#### WHAT YOU NEED TO DO
Go through the entries below and print, exactly, the lines starting at the one with "7 t n else s" and ending at the one with "def State.endLive (s", keeping both ends and no others.

#### RECORDS SUPPLIED ####

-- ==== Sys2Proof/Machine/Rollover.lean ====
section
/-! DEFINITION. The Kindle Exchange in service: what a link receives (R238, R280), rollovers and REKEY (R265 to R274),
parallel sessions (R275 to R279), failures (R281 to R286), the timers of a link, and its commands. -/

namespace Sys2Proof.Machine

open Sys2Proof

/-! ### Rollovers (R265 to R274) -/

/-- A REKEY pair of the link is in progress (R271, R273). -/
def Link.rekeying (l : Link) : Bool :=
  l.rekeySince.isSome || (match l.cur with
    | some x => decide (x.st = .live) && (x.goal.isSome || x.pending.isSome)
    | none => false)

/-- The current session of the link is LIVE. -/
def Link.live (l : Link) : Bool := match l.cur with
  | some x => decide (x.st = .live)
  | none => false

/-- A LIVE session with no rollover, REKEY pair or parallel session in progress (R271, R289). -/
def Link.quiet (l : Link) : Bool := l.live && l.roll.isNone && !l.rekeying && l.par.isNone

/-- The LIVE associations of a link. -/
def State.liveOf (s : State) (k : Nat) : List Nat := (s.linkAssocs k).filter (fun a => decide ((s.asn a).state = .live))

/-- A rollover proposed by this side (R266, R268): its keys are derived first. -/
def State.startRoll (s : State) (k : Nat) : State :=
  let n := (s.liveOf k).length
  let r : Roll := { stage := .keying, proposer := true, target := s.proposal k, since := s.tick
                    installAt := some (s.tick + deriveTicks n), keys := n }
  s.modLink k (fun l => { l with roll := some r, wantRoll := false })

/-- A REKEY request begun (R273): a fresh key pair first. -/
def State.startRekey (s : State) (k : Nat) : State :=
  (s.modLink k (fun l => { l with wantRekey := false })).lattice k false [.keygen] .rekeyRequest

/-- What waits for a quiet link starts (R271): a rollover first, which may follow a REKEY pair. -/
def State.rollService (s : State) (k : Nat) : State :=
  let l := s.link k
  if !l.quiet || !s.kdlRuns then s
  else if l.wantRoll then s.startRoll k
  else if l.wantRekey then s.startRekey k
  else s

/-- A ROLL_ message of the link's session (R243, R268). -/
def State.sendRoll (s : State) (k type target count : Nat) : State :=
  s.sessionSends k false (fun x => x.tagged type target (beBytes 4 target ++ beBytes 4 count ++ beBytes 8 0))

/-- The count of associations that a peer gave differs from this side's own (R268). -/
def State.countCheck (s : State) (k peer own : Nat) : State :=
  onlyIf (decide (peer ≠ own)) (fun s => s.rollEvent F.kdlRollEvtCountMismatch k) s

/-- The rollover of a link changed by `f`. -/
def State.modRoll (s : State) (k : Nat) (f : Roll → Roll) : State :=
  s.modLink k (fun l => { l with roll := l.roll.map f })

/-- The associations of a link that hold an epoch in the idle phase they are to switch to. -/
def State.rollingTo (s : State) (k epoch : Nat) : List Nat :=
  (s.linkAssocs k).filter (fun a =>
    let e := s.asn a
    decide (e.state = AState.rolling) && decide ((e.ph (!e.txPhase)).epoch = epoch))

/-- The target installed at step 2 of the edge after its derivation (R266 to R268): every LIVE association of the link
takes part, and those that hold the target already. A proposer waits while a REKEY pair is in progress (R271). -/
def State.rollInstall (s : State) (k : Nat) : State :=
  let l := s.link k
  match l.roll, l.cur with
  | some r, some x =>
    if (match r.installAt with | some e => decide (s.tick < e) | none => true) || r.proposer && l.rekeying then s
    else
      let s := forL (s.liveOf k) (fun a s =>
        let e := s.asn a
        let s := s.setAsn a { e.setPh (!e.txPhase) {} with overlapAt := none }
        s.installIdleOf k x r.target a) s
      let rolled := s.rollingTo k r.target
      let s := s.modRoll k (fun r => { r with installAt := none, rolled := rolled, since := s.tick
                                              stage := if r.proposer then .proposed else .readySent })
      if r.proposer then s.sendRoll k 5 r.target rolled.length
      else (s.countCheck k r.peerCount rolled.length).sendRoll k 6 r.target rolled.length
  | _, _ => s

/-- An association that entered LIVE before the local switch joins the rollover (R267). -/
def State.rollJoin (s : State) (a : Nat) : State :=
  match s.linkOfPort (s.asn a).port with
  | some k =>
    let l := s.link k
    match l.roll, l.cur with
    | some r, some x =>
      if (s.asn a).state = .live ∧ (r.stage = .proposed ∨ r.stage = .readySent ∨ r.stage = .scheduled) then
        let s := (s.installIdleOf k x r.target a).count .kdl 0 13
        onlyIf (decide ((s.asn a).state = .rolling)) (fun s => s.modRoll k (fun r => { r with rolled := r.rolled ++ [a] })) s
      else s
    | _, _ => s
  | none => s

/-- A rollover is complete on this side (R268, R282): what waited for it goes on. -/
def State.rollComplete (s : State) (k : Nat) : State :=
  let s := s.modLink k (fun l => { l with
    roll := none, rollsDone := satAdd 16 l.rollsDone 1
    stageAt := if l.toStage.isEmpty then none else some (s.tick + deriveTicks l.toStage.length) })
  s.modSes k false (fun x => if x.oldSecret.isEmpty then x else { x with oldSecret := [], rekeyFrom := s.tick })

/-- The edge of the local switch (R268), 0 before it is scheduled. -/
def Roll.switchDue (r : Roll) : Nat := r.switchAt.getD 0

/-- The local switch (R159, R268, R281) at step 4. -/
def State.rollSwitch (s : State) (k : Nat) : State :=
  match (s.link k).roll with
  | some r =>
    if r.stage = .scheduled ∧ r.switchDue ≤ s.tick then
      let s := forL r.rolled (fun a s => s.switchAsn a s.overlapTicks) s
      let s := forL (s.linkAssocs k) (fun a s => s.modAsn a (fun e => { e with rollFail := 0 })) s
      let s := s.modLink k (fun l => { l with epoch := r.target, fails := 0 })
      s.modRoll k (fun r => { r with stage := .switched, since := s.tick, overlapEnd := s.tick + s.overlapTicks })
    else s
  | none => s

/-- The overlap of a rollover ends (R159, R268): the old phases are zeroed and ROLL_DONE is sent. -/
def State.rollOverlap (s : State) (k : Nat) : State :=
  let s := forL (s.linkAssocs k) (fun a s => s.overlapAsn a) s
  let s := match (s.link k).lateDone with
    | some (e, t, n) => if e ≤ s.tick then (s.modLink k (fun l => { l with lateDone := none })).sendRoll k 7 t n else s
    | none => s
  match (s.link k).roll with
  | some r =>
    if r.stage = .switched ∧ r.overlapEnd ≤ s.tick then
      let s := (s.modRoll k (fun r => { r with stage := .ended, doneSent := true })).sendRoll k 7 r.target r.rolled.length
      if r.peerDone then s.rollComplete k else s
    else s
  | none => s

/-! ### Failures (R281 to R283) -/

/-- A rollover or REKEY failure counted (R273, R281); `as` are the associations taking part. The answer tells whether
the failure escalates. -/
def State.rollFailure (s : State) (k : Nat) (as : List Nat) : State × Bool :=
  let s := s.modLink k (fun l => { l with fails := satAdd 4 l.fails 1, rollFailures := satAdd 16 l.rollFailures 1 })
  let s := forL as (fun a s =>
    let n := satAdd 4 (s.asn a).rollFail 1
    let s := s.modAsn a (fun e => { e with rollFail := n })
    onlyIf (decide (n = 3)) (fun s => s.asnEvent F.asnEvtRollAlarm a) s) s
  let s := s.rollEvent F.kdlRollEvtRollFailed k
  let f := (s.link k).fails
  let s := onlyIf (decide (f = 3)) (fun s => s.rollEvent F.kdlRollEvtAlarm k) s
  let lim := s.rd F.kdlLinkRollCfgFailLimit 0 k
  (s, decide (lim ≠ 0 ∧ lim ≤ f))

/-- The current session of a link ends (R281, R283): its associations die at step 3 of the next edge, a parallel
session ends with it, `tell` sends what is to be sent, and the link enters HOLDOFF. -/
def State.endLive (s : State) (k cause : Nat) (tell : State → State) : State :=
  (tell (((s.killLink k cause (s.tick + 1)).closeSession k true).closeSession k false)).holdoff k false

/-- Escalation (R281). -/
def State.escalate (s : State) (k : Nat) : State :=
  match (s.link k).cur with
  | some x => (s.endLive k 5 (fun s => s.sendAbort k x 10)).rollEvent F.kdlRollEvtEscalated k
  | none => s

####

#### EXERCISE ANSWER
    | some (e, t, n) => if e ≤ s.tick then (s.modLink k (fun l => { l with lateDone := none })).sendRoll k 7 t n else s
    | none => s
  match (s.link k).roll with
  | some r =>
    if r.stage = .switched ∧ r.overlapEnd ≤ s.tick then
      let s := (s.modRoll k (fun r => { r with stage := .ended, doneSent := true })).sendRoll k 7 r.target r.rolled.length
      if r.peerDone then s.rollComplete k else s
    else s
  | none => s

/-! ### Failures (R281 to R283) -/

/-- A rollover or REKEY failure counted (R273, R281); `as` are the associations taking part. The answer tells whether
the failure escalates. -/
def State.rollFailure (s : State) (k : Nat) (as : List Nat) : State × Bool :=
  let s := s.modLink k (fun l => { l with fails := satAdd 4 l.fails 1, rollFailures := satAdd 16 l.rollFailures 1 })
  let s := forL as (fun a s =>
    let n := satAdd 4 (s.asn a).rollFail 1
    let s := s.modAsn a (fun e => { e with rollFail := n })
    onlyIf (decide (n = 3)) (fun s => s.asnEvent F.asnEvtRollAlarm a) s) s
  let s := s.rollEvent F.kdlRollEvtRollFailed k
  let f := (s.link k).fails
  let s := onlyIf (decide (f = 3)) (fun s => s.rollEvent F.kdlRollEvtAlarm k) s
  let lim := s.rd F.kdlLinkRollCfgFailLimit 0 k
  (s, decide (lim ≠ 0 ∧ lim ≤ f))

/-- The current session of a link ends (R281, R283): its associations die at step 3 of the next edge, a parallel
session ends with it, `tell` sends what is to be sent, and the link enters HOLDOFF. -/
def State.endLive (s : State) (k cause : Nat) (tell : State → State) : State :=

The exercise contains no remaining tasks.